Ubiquitous cameras plus AI will change how we understand the world
OpenAI's GPT-4V has an impressive ability to understand images.
Last week I wrote about OpenAI releasing GPT-4V, a new version of its flagship language model that has the ability to understand images. A few days later, Microsoft researchers released a fascinating paper exploring some of the model’s many new capabilities.
There was a lot to cover—so much that the report ran for 166 pages. It found that GPT-4V can “read” text, recognize landmarks and everyday objects, understand charts (with some difficulty), and solve visual puzzles.
GPT-4V also has an impressive ability to reason about cause and effect. For example, given a scrambled sequence of five images of someone making sushi, GPT-4V was not only able to recognize what the images showed, it was able to put them in the correct order:
In short, GPT-4V is able to reason about images with the same kind of flexibility ChatGPT shows when reasoning about text. And because OpenAI is selling it as a new capability of ChatGPT, I think a lot of people are going to think about it as mainly a new feature for the chatbot.
But that’s a mistake: the most important uses for image recognition technologies like GPT-4V isn’t chatting with individual users. It’s the ability to glean value from huge databases of images.
Get ready for cameras everywhere
Over the last week, I’ve been listening to Ashley Vance’s new book When the Heavens Went on Sale. Vance wrote my favorite biography of Elon Musk, so when I bought his new book I expected it to be a sequel focusing on the progress of SpaceX since 2015.
But Vance’s book turned out to be more interesting than that: it’s a book about a new crop of rocket and satellite companies that have sprung up in SpaceX’s wake. Companies like Rocket Lab and Astra are building smaller rockets designed to put objects into low-earth orbit—and to do it so cheaply that a single company can afford to fly hundreds of satellites.
One of the first companies to do this was Planet Lab, which began launching satellites in 2013. The company’s satellites photograph every square mile of the planet every day, and Planet sells its constantly updating image database to corporate and government customers.
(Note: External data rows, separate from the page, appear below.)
def State.dieBundleView (s : State) (d off : Nat) : Word :=
  if off = 0x040 then
    withField (s.reg (pgDieBundle d) off) 22 16
      ((List.range 64).filter fun l => (s.stallOf d l).bracket.isSome).length
  else s.reg (pgDieBundle d) off

def StreamSt.code (x : StreamSt) : Nat :=
  match x with | .free => 0 | .run => 1 | .gated => 2 | .limited => 3 | .parked => 4 | .stopped => 5

/-- The stream that STREAM_SEL names. -/
def State.streamSel (s : State) (d : Nat) : Stream :=
  let v := s.reg (pgStreams d) 0x04C
  s.stream d (if v.getLsbD 15 then fieldOf v 14 8 else 72) (fieldOf v 7 0)

def State.streamsView (s : State) (d off : Nat) : Word :=
  let eng := fun (f : StreamSt → Bool) => ((s.unitStreams d 72).filter fun e => f e.2.st).length
  let x := s.streamSel d
  match off with
  | 0x040 => w32 (eng (fun t => t == .run || t == .gated || t == .limited) * 65536 + eng (· == .parked))
  | 0x044 => w32 (s.unitOut d 72 * 65536 + s.stallsOut d)
  | 0x050 => w32 (x.issued % 2 ^ 24 * 256 + x.role * 32 + bitAt x.persist 4 + x.st.code)
  | 0x054 => w32 (x.done % 2 ^ 24)
  | 0x058 => w32 (SMap.get 0 s.stores.nbases d)
  | _ => s.reg (pgStreams d) off

def RoundSt.code (x : RoundSt) : Nat :=
  match x with | .idle => 0 | .running => 1 | .relay => 2 | .done => 3 | .stopped => 4

/-- The hop to the successor: relay, and the direct wale where the two dies are neighbours. -/
def State.pathLink (s : State) (d : Nat) : Nat :=
  let a := s.pathSucc d
  let edge := match waleOf d a with
    | some w => if w < 112 then w else 128 + (w - 112)
    | none => 0
  (match SMap.find s.rounds.relay d with
    | some r => 2 ^ 31 + (r - 1) * 2 ^ 24
    | none => 0) + edge

def State.roundView (s : State) (d off : Nat) : Word :=
  let l := s.rounds.path.length
  if off = 0x048 then w32 (s.rounds.code.toNat * 65536 + l)
  else if off = 0x04C then
    match s.pathPos d with
    | some i => w32 (2 ^ 31 + s.pathSucc d * 65536 + s.pathPred d * 256 + i)
    | none => 0
  else if off = 0x050 then (if (s.pathPos d).isSome && decide (1 < l) then w32 (s.pathLink d) else 0)
  else if 0x060 ≤ off && off % 16 = 12 then
    let x := s.roundCtx d ((off - 0x060) / 16)
    w32 ((x.taken + x.recv) % 65536 * 65536 + (x.taken + x.recv - x.freed) % 256 * 256 + x.st.code)
  else s.reg (pgRound d) off

def BkSt.code (x : BkSt) : Nat :=
  match x with
  | .idle => 0 | .filling => 1 | .ready => 2 | .reducing => 3 | .sending => 4 | .done => 5 | .dropped => 6

def State.collectView (s : State) (d off : Nat) : Word :=
  if off = 0x04C then
    let b := s.regField (pgCollect d) 0x048 6 0
    let x := s.dieBasket d b
    let held := if 0 < s.bkLocal b then s.heldSteps d b % 256 else 0
    w32 (x.tilesIn % 65536 * 65536 + held * 256 + x.st.code)
  else s.reg (pgCollect d) off

def State.dramView (s : State) (d off : Nat) : Word :=
  let x := s.die d
  let up := x.trained
  match off with
  | 0x040 => w32 ((if up then 15 * 65536 else 0) + x.layers.toNat * 256 + bitAt x.selfRef 1 + bitAt up 0)
  | 0x044 => w32 x.dramTemp.toNat
  | _ => s.reg (pgDram d) off

def State.qbufView (s : State) (d q off : Nat) : Word :=
  if off = 0x040 then w32 (s.qbufUsed d q) else s.reg (pgQbuf d q) off

/-- The scrubber works: its die is in service and the engine is not in Shutter (R145). -/
def State.scrubs (s : State) (d : Nat) : Bool :=
  (s.die d).st == .on && (s.die d).trained && s.shut.st != .shuttered && s.shut.st != .waking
Still other companies use this data, plus AI software, to provide clients with timely insights about the world. For example, several years ago a company called Orbital Insights figured out that the shadows on floating roof oil tanks could provide an estimate of how much oil was inside the tanks. By monitoring oil tanks around the world, the company could produce daily estimates of global oil inventories. Orbital Insights also estimates the sales of retail stores by counting the number of cars in their parking lots.
Orbital Insights began doing analysis like this long before the advent of GPT-4V. But models like GPT-4V will make satellite imagery even more valuable. More and more companies, non-profits, and maybe even individuals may be able to combine abundant satellite imagery with powerful image recognition models to gain new insights about the world. That, in turn, will boost demand for more satellite imagery.
And satellites are just one potential source of new images. More and more people are installing “smart doorbells” with cameras on them. In a decade or two, self-driving cars will be ubiquitous in major cities—and every single one will have several cameras on board.
Cameras are already common in factories and warehouses. Better image recognition software will let companies manage these facilities more efficiently—from tracking inventory levels to making sure workers wear safety equipment (and don’t slack off too much). Of course, factory workers might hate this, but the potential economic gains will make the trend difficult to resist.
I’m not going to make any specific predictions about how any of this might play out, but I’m pretty sure it’s going to be important. Until recently, computers needed human help to understand what was in an image. Now computers can glean a ton of actionable information directly from images. And that data can then become an input to other software.
Maybe we need a new batch of privacy legislation to sharply limit who can collect image data and how they can use it. Or maybe we’ll just have to get used to our every action being monitored and logged by AI software—at least when we’re out in public. But either way, it’s something we all need to start thinking about, because it’s going to have an impact on all of our lives.
A world where people live under total surveillance and the sky is blocked out by a million low earth orbit satellites ranks pretty damn high on the dystopian nightmare scale.
"Or maybe we’ll just have to get used to our every action being monitored and logged by AI software—at least when we’re out in public. "
Personally, I think the public is just going to get used to it. This is because well-meaning parents pushed for video cameras in schools to 'keep children safe'. As a result, kids are grew up knowing that they are under surveillance all the time (or at least often) and really don't care, since it is normal. While *I* may think ubiquitous cameras are a bad idea, the next generation of voters will likely shrug.